In recent years, it has become clear that it will be difficult or impossible to develop deterministic forecasts of convective activity on the time and space scales required by decision makers such as air traffic managers. Current capabilities in forecasting convection generally are based on extrapolation techniques in the very short term (0-2 hours) and numerical model predictions in the longer term (2-12 hours). However, even in the very short term, uncertainties associated with initiation, growth, decay, and movement of storms and storm systems are very difficult to capture or anticipate with precision. Thus, these forecasts are an ideal candidate for probabilistic forecasts in which the uncertainty associated with the development and movement of the systems can be captured and expressed directly, and much effort is currently being focused in this direction.

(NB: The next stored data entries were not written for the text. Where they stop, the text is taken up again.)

theorem transform_utf8_high (ct : Vector (Vector Byte 4) 35) {c : Char} (h : 0x80 ≤ c.toNat) :
    transform ct ((utf8 c).map (fun b => b.setWidth 32)) =
      (softUnit ct (asciiUpper c)).map (fun b => b.setWidth 32) := by
  have hlt := char_toNat_lt c
  have hindex : symIndex (BitVec.ofNat 32 c.toNat) = none := symIndex_of_high (by rw [BitVec.toNat_ofNat]; omega)
  rw [asciiUpper_of_other (by omega), softUnit_of_none hindex]
  refine transform_of_high ct fun u hu => ?_
  obtain ⟨b, hb, rfl⟩ := List.mem_map.mp hu
  rw [BitVec.toNat_setWidth_of_le (by decide)]
  exact utf8_high h b hb

/-- The block makes of the bytes of a character what the software makes of its ASCII-uppercased form. -/
theorem transform_utf8 (ct : Vector (Vector Byte 4) 35) (c : Char) :
    transform ct ((utf8 c).map (fun b => b.setWidth 32)) =
      (softUnit ct (asciiUpper c)).map (fun b => b.setWidth 32) := by
  by_cases h : c.toNat < 0x80
  · exact transform_utf8_ascii ct h
  · exact transform_utf8_high ct (Nat.le_of_not_lt h)

theorem transform_append (ct : Vector (Vector Byte 4) 35) (us vs : List Word) :
    transform ct (us ++ vs) = transform ct us ++ transform ct vs := List.flatMap_append

/-- The same for a text. -/
theorem transform_utf8Text (ct : Vector (Vector Byte 4) 35) (cs : List Char) :
    transform ct ((utf8Text cs).map (fun b => b.setWidth 32)) =
      ((cs.map asciiUpper).flatMap (softUnit ct)).map (fun b => b.setWidth 32) := by
  induction cs with
  | nil => rfl
  | cons c cs ih =>
    rw [utf8Text, List.flatMap_cons, List.map_append, transform_append, transform_utf8, ← utf8Text, ih, List.map_cons,
      List.flatMap_cons, List.map_append]

theorem map_asciiUpper_of_no_lower {cs : List Char} (h : ∀ c ∈ cs, ¬(0x61 ≤ c.toNat ∧ c.toNat ≤ 0x7A)) :
    cs.map asciiUpper = cs :=
  (List.map_congr_left fun c hc => asciiUpper_of_other (h c hc)).trans (List.map_id cs)

/-- Settles O51: under both premises the text the software looks up is the ASCII-uppercased form of the one the block is
sent. -/
theorem xformAgreesWithSoftware : Obligations.XformAgreesWithSoftware := by
  unfold Obligations.XformAgreesWithSoftware
  refine fun ct upper cs => ⟨fun hascii => ?_, fun hupper => ?_⟩
  · rw [transform_utf8Text, softTransform_eq, hascii]
  · rw [transform_utf8Text, softTransform_eq, map_asciiUpper_of_no_lower hupper]

end Sys2Proof.Machine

But how should a probabilistic forecast of convection be formulated? How should it be interpreted? And how should it be evaluated? These issues are of critical concern as we head down the road toward spatial probabilistic forecasts of a variety of phenomena. One approach is to equate the probability values to an expected coverage in the region of a grid point. Then temporal and spatial scaling issues associated with the forecasts can be taken into account directly by adjusting the size of the area of interest for computing coverage. Another approach might involve developing an ensemble of possible scenarios characterizing future convective activity that can be evaluated to determine the probabilities of occurrence of particular types of scenarios.

These issues are considered in this paper, with particular attention to the national scale convective forecasts produced by the National Convective Weather Forecast (NCWF). Experimental probabilistic forecasts produced by the NCWF are evaluated to help understand the appropriate interpretation of these forecasts as well as to determine how well the forecasts perform at different spatial and temporal scales.